| What you should do |
All that is needed is the line containing "let old := Memory.readBytes" together with each line after it, transcribed exactly to the end of the records.

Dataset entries
- - - -

/-- Elements of a recorded tensor's stripe. -/
def entryPer (m t : List Byte) : Nat :=
  if field t 8 1 = 4 then
    match (manifestTensors m).find? (fun q => field q 0 4 = field t 28 4) with
    | some q =>
      let pol := slice m 128 56
      2 ^ field q 12 1 / (field q 24 4 * 2 ^ polField pol 14 1) * (field q 24 4 / 2 ^ polField pol 15 1) * field t 24 4
    | none => 2 ^ field t 12 1
  else 2 ^ field t 12 1

/-- The tensor of a manifest entry under a placement, with an ID and a parent. -/
def entryTensor (m t : List Byte) (id parent : Nat) (pl : Placement) : Tensor :=
  let x : Tensor :=
    { id := BitVec.ofNat 32 id, rid := BitVec.ofNat 32 (field t 4 4), cls := field t 8 1, fmt := field t 9 1,
      twin := field t 10 1 = 1, hostFmt := field t 11 1, rows := field t 16 8, cols := field t 24 4,
      parent := BitVec.ofNat 32 parent, log2 := field t 12 1, per := entryPer m t, charge := 0, place := pl, dest := none,
      moved := [], poison := [], scrubbed := [], sums := [], bitmap := [], pushes := [] }
  { x with charge := x.chargeFor pl }

/-- The tensor as the source shelf placed it. -/
def sourceTensor (m t : List Byte) : Tensor :=
  entryTensor m t (field t 0 4) (field t 28 4)
    { members := BitVec.ofNat 16 (field t 14 2), parity := field m 30 1, units := [], gone := 0 }

/-- The tensors that a restore makes, with their recorded entries: placed for the partition's members and the policy in
force (13 Restore). -/
def State.restoreTensors (s : State) (p : PartId) (m : List Byte) (entries : List (Nat × Nat)) : List (List Byte × Tensor) :=
  ((manifestTensors m).filter (fun t => mappedId entries t ≠ 0)).map (fun t =>
    (t, entryTensor m t (mappedId entries t)
      (if dependentClass (field t 8 1) then assocGetD entries (field t 28 4) (field t 28 4) else 0)
      { members := s.members p, parity := s.parity, units := [], gone := 0 }))

/-! ### Reading shards (R290) -/

/-- A shard that a restore met damaged: whether the further read repaired it, the recorded tensor ID (0 for META), stripe and offset
in it of the capture, the status (R247). -/
structure ShardDamage where
  repaired : Bool
  id : Nat
  stripe : Nat
  off : Nat
  status : Status
  deriving DecidableEq, Repr

/-- What a restore has read: contents and poisoned stripes by recorded tensor ID, META payloads, the first failure, the damage that
it met, and how many shards it has read. -/
structure RestoreImage where
  contents : List (Nat × Memory)
  poison : List (Nat × List Nat)
  metas : List (Nat × List Byte)
  fail : Option Status
  damage : List ShardDamage
  count : Nat
  deriving DecidableEq, Repr

/-- The raw bytes of a shard: its SHA-256, then its decode. -/
def State.shardBytes (s : State) (h : List Byte) (key : Option (List Byte)) : Except (Status × Nat) (List Byte) :=
  let o := s.readPtr (field h 0 8) (field h 40 8)
  if sha256 o ≠ slice h 48 32 then .error (.digestMismatch, 0) else parseObject o key

/-- Whether a volume's target is reached over more than one connection. -/
def State.otherConnection (s : State) (v : Nat) : Bool :=
  (s.volume v).any (fun x => 1 < x.queues.toList.zipIdx.countP (fun (n, i) => 0 < n && s.sportUp i && s.joined (sportEngine i)))

/-- The first read of a shard, which `bad` makes wrong, and the further one over another connection, if there is one (R247, R290). -/
def State.shardReads (s : State) (h : List Byte) (key : Option (List Byte)) (bad : Bool) :
    Except (Status × Nat) (List Byte) × Except (Status × Nat) (List Byte) :=
  let held := s.shardBytes h key
  let first := if bad then .error (.digestMismatch, 0) else held
  (first, if s.otherConnection (ptrVol (field h 0 8)) then held else first)

/-- The stripe of a run of stripes, and the offset in it, where a raw offset of the run lies. -/
def stripeAt (t : Tensor) : List Nat → Nat → Nat × Nat
  | [], _ => (0, 0)
  | [k], o => (k, o)
  | k :: ks, o => if o < t.stripeLen k then (k, o) else stripeAt t ks (o - t.stripeLen k)

/-- The damage that a shard's first read shows. -/
def shardDamage (t : Option Tensor) (ks : List Nat) (id : Nat) (repaired : Bool) (f : Status × Nat) : ShardDamage :=
  let at_ := t.elim (0, 0) (fun t => stripeAt t ks f.2)
  { repaired := repaired, id := id, stripe := at_.1, off := at_.2, status := f.1 }

/-- The stripes that a shard entry covers. -/
def entryStripes (t : Tensor) (h : List Byte) : List Nat :=
  ((t.stripesOn (Fin.ofNat 16 (field h 14 1))).filter (fun k => field h 16 8 ≤ k)).take (field h 24 4)

/-- Put the raw bytes of stripes into a tensor's contents: a delta by XOR onto its base. -/
def putStripes (t : Tensor) (delta : Bool) : List Nat → List Byte → Memory → Memory
  | [], _, m => m
  | k :: ks, raw, m =>
    let n := t.stripeLen k
    let now := raw.take n
    let old := Memory.readBytes m (k * t.stripeBytes) n
    putStripes t delta ks (raw.drop n)
      (Memory.writeBytes m (k * t.stripeBytes) (if delta then xorBytes old now else now))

- - - -

| Response to the task |
    let old := Memory.readBytes m (k * t.stripeBytes) n
    putStripes t delta ks (raw.drop n)
      (Memory.writeBytes m (k * t.stripeBytes) (if delta then xorBytes old now else now))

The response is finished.